By Ken Alltucker
Enquirer staff writer
Three more Cincinnati real estate investors Monday admitted their role in a growing mortgage fraud that cost lenders at least $7.4 million in bad loans on homes in Cincinnati's poor and working-class neighborhoods.
Roger Pepples, 59; John Todd Killinger, 35; and Rodger Randall, 51, waived grand jury indictment and pleaded guilty in U.S. District Court to charges of conspiracy and knowingly signing and submitting false statements on a mortgage loan application. Killinger and Pepples also pleaded guilty to charges of income tax evasion.
The charge of submitting a false mortgage loan application carries the toughest penalty with a maximum 30-year prison term, $1 million fine and five years of supervised release. Conspiracy and income tax evasion each have a potential five-year prison term, supervised release, fines and other costs.
But federal prosecutors have the option of recommending a lighter sentence based on plea deals struck with the three investors. Pepples, Killinger and Randall have agreed to cooperate with the federal government's ongoing investigation of real estate flipping.
Flipping is an illegal buy-low, sell-high mortgage scam.
So far, nine real estate investors and title agents have been charged by federal prosecutors based on an investigation by the Internal Revenue Service's criminal investigation division, the U.S. Postal Inspection Service and the Federal Bureau of Investigation.
While it's legal to buy a house on the cheap and sell it at a higher price, federal prosecutors say illegal flipping involves some element of fraud such as an inflated property appraisal, false bank statements or phony pay verification.

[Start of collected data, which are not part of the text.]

-- ==== Sys2Proof/Machine/Reg.lean ====
section
/-! DEFINITION. The names of the registers of the module: one per object (or array of objects) of the dictionary, under the
manual's own name, and one per machine register that a rule gives the module without an object, in lower case. Six names are shared by
two objects of the manual and carry a word more here: PORT_AMPLITUDE and PORT_HOP_SLOW are AMPLITUDE and HOP_SLOW of R309, CV_RESULT is
RESULT_0–15 of R209, CAL_OFS and CAL_GAIN_FACTOR are OFS_G1–G8 and GAIN_G1–G8 of R211, COUNTER and COUNTER_FROZEN are the banks of R378.
The register of a unit and an array member has the number `unit * members + member`. -/
namespace Sys2Proof.Machine
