/-- Rows 361 to 400 of the object tables. -/
def objects09 : List Obj := [
  ⟨.REPLACE_COUNT, 0x6800, 0x1, 1, 8, 1, .u32, .ro, []⟩,
  ⟨.REPLACE_MARK, 0x6800, 0x1, 1, 9, 1, .u64, .ro, []⟩,
  ⟨.ENGINE_LOAD, 0x6801, 0x1, 1, 1, 8, .u16, .ro, []⟩,
  ⟨.ENGINE_OVERRUNS, 0x6802, 0x1, 1, 1, 8, .u32, .ro, []⟩,
  ⟨.ENGINE_STATE, 0x6803, 0x1, 1, 1, 8, .u8, .ro, []⟩,
  ⟨.ENGINE_CLEAR, 0x6803, 0x1, 1, 9, 1, .u8, .wo, [(0, 7)]⟩,
  ⟨.SWAP_START, 0x6808, 0x1, 1, 1, 1, .u8, .wo, [(0, 7)]⟩,
  ⟨.SWAP_STATE, 0x6808, 0x1, 1, 2, 1, .u8, .ro, []⟩,
  ⟨.SWAP_RESULT, 0x6808, 0x1, 1, 3, 1, .u8, .ro, []⟩,
  ⟨.SWAP_MARK, 0x6808, 0x1, 1, 4, 1, .u64, .ro, []⟩,
  ⟨.BASIN_BANK, 0x6820, 0x1, 1, 1, 80, .u8, .ro, []⟩,
  ⟨.WORK_PROG, 0x6900, 0x1, 256, 1, 1, .u16, .rwc, [(0, 1023)]⟩,
  ⟨.WORK_CTX, 0x6900, 0x1, 256, 2, 1, .u8, .rwc, [(0, 63), (255, 255)]⟩,
  ⟨.WORK_AFTER, 0x6900, 0x1, 256, 3, 1, .u8, .rwc, [(0, 0), (2, 5)]⟩,
  ⟨.WORK_PERIOD, 0x6900, 0x1, 256, 4, 1, .u8, .rwc, [(0, 3)]⟩,
  ⟨.WORK_SHED, 0x6900, 0x1, 256, 5, 1, .bool, .rwc, [(0, 1)]⟩,
  ⟨.WORK_PIN_ENGINE, 0x6900, 0x1, 256, 6, 1, .u8, .rwc, [(0, 7), (255, 255)]⟩,
  ⟨.WORK_PIN_START, 0x6900, 0x1, 256, 7, 1, .u16, .rwc, [(0, 9999), (65535, 65535)]⟩,
  ⟨.WORK_ENGINE, 0x6900, 0x1, 256, 8, 1, .u8, .ro, []⟩,
  ⟨.WORK_START, 0x6900, 0x1, 256, 9, 1, .u16, .ro, []⟩,
  ⟨.WORK_SLOT, 0x6900, 0x1, 256, 10, 1, .u16, .ro, []⟩,
  ⟨.WORK_BUDGET, 0x6900, 0x1, 256, 11, 1, .u16, .ro, []⟩,
  ⟨.IMAGE_SEL, 0x6000, 0x1, 1, 1, 1, .u8, .rw, [(0, 8)]⟩,
  ⟨.IMAGE_OFFSET, 0x6000, 0x1, 1, 2, 1, .u32, .rw, []⟩,
  ⟨.IMAGE_CHUNK, 0x6000, 0x1, 1, 3, 1, .oct 1024, .wo, []⟩,
  ⟨.IMAGE_CLOSE, 0x6000, 0x1, 1, 4, 1, .u32, .wo, []⟩,
  ⟨.IMAGE_RESULT, 0x6000, 0x1, 1, 5, 1, .u8, .ro, []⟩,
  ⟨.IMAGE_PROG, 0x6000, 0x1, 1, 6, 1, .u16, .ro, []⟩,
  ⟨.IMAGE_GROUND, 0x6000, 0x1, 1, 7, 1, .u8, .ro, []⟩,
  ⟨.IMAGE_ERASE, 0x6000, 0x1, 1, 8, 1, .u8, .wo, [(0, 8)]⟩,
  ⟨.IMAGE_STATE, 0x6001, 0x1, 1, 1, 9, .u8, .ro, []⟩,
  ⟨.IMAGE_BUILD, 0x6002, 0x1, 1, 1, 9, .u64, .ro, []⟩,
  ⟨.PLAN_IMAGE, 0x6003, 0x1, 1, 1, 1, .u8, .rwc, [(0, 7), (255, 255)]⟩,
  ⟨.KEY_HASH, 0x6003, 0x1, 1, 2, 1, .oct 32, .ro, []⟩,
  ⟨.PROG_KIND, 0x6400, 0x1, 1024, 1, 1, .u8, .ro, []⟩,
  ⟨.PROG_WORDS, 0x6400, 0x1, 1024, 2, 1, .u16, .ro, []⟩,
  ⟨.PROG_WCET, 0x6400, 0x1, 1024, 3, 1, .u16, .ro, []⟩,
  ⟨.PROG_RUNS, 0x6400, 0x1, 1024, 4, 1, .u64, .ro, []⟩,
  ⟨.PUSH_REFUSED, 0x6400, 0x1, 1024, 5, 1, .u32, .ro, []⟩,
  ⟨.OBJW_DROPPED, 0x6400, 0x1, 1024, 6, 1, .u32, .ro, []⟩]

/-- Rows 401 to 440 of the object tables. -/
def objects10 : List Obj := [
  ⟨.TRIP_PROG, 0x6A00, 0x1, 1, 1, 64, .u16, .rwc, [(0, 1023)]⟩,
  ⟨.TRIP_STATE, 0x6A01, 0x1, 1, 1, 64, .u8, .ro, []⟩,
  ⟨.CAPACITY, 0x5000, 0x1, 80, 1, 1, .u32, .ro, []⟩,
  ⟨.BASIN_WORDS, 0x5000, 0x1, 80, 2, 1, .u32, .rwc, [(64, 262144)]⟩,
  ⟨.CUT_BYTES, 0x5000, 0x1, 80, 3, 1, .u8, .rwc, [(8, 128)]⟩,
  ⟨.DEPTH, 0x5000, 0x1, 80, 4, 1, .u32, .ro, []⟩,
  ⟨.PACKETS, 0x5000, 0x1, 80, 5, 1, .u64, .ro, []⟩,
  ⟨.HIGH_WATER, 0x5000, 0x1, 80, 6, 1, .u32, .ro, []⟩,
  ⟨.PUSHED, 0x5000, 0x1, 80, 7, 1, .u64, .ro, []⟩,
  ⟨.POPPED, 0x5000, 0x1, 80, 8, 1, .u64, .ro, []⟩,
  ⟨.REFUSED, 0x5000, 0x1, 80, 9, 1, .u32, .ro, []⟩,
  ⟨.RESETS, 0x5000, 0x1, 80, 10, 1, .u32, .ro, []⟩,
  ⟨.HELD, 0x5000, 0x1, 80, 11, 1, .bool, .ro, []⟩,
  ⟨.RELEASE, 0x5000, 0x1, 80, 12, 1, .bool, .wo, [(1, 1)]⟩,
  ⟨.REWIND_VALID, 0x5000, 0x1, 80, 13, 1, .bool, .ro, []⟩,
  ⟨.REWIND_LOST, 0x5000, 0x1, 80, 14, 1, .u32, .ro, []⟩,
  ⟨.RESENDS, 0x5000, 0x1, 80, 15, 1, .u32, .ro, []⟩,
  ⟨.BASIN_TOTAL, 0x5100, 0x1, 1, 1, 1, .u32, .ro, []⟩,
  ⟨.BASIN_FREE, 0x5100, 0x1, 1, 2, 1, .u32, .ro, []⟩,
  ⟨.HELD_LO, 0x5100, 0x1, 1, 3, 1, .u64, .ro, []⟩,
  ⟨.HELD_HI, 0x5100, 0x1, 1, 4, 1, .u16, .ro, []⟩,
  ⟨.MAIL_PUSH, 0x5200, 0x1, 4, 1, 1, .oct 129, .wo, []⟩,
  ⟨.CAPTURE_FETCH, 0x5300, 0x1, 1, 1, 1, .u8, .wo, [(1, 16)]⟩,
  ⟨.CAPTURE_BUF, 0x5300, 0x1, 1, 2, 1, .oct 129, .ro, []⟩,
  ⟨.DEVICE_ID, 0x0000, 0x1, 1, 1, 1, .u32, .ro, []⟩,
  ⟨.SERIAL, 0x0000, 0x1, 1, 2, 1, .u64, .ro, []⟩,
  ⟨.FW_BUILD, 0x0000, 0x1, 1, 3, 1, .u64, .ro, []⟩,
  ⟨.MAC_ADDRESS, 0x0000, 0x1, 1, 4, 1, .oct 6, .ro, []⟩,
  ⟨.HW_ISSUE, 0x0000, 0x1, 1, 5, 1, .u16, .ro, []⟩,
  ⟨.NODE_MODE, 0x0010, 0x1, 1, 1, 1, .u8, .rwc, [(0, 1)]⟩,
  ⟨.NODE_FIXED, 0x0010, 0x1, 1, 2, 1, .u16, .rwc, [(0, 1023)]⟩,
  ⟨.NODE_NUMBER, 0x0010, 0x1, 1, 3, 1, .u16, .ro, []⟩,
  ⟨.GATEWAY_HEAD, 0x0010, 0x1, 1, 4, 1, .u8, .rwc, [(0, 3), (255, 255)]⟩,
  ⟨.AMPLITUDE_PERMIT_RA, 0x0011, 0x1, 1, 1, 1, .bool, .rwc, [(0, 1)]⟩,
  ⟨.AMPLITUDE_PERMIT_RB, 0x0011, 0x1, 1, 2, 1, .bool, .rwc, [(0, 1)]⟩,
  ⟨.LINK_HOLD, 0x0011, 0x1, 1, 3, 1, .u16, .rw, [(100, 60000)]⟩,
  ⟨.HOP_BUDGET, 0x0011, 0x1, 1, 4, 1, .u16, .rw, [(1000, 10000)]⟩,
  ⟨.GW_TIMEOUT, 0x0011, 0x1, 1, 5, 1, .u32, .rw, [(100000, 100000000)]⟩,
  ⟨.GW_RETRIES, 0x0011, 0x1, 1, 6, 1, .u8, .rw, [(0, 7)]⟩,
  ⟨.LINK, 0x0020, 0x1, 3, 1, 1, .u8, .ro, []⟩]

Pepples' mortgage swindle of $2.5 million was the largest of any Cincinnati-area investor named so far in the investigation. Federal investigators calculate the loss based on the amount a bank or mortgage lender stands to lose even after reclaiming a house and selling it at sheriff's auction.
Prosecutors contend that Pepples, a retired Cincinnati Public Schools math and gym teacher, primarily acted as a seller of several flipped properties from January 2000 through July 2003. These quick-turn deals typically involved an inflated property appraisal and sham down payment.
The prosecutors also say Pepples "willfully evaded" more than $106,000 in income taxes in 2000, 2001 and 2002. He received payoffs from the fraudulent loan deals either directly or through two companies he controlled, Timeco Investments and Vogel Properties.
When asked by U.S. District Judge Susan Dlott whether he admitted his role in the charges, Pepples bowed his head slightly and said, "Guilty, Your Honor."
Pepples, Killinger and Randall each declined to comment after Monday's court hearing. Each will face sentencing after probation officers complete a presentencing report.
Killinger acted both as a buyer and seller of flipped properties that cost lenders an estimated loss of $1.9 million.
For example, Killinger struck a deal in August 2001 to buy two homes in East Price Hill for $95,000 apiece. The homes were purchased by investor David Lockwood less than one month earlier for $40,000 each.
Killinger signed closing documents indicating that he brought a down payment of about $12,000 for each home when in fact he provided no money at all, according to prosecutors. Killinger also evaded income taxes in 2000 and 2001 by failing to report income he received directly or through three shell companies he controlled, Pioneer Construction, Maverick Investments Inc. and Crown Home Development Inc.
Randall was the least active of the three investors as measured by total estimated loss to lenders of more than $289,000.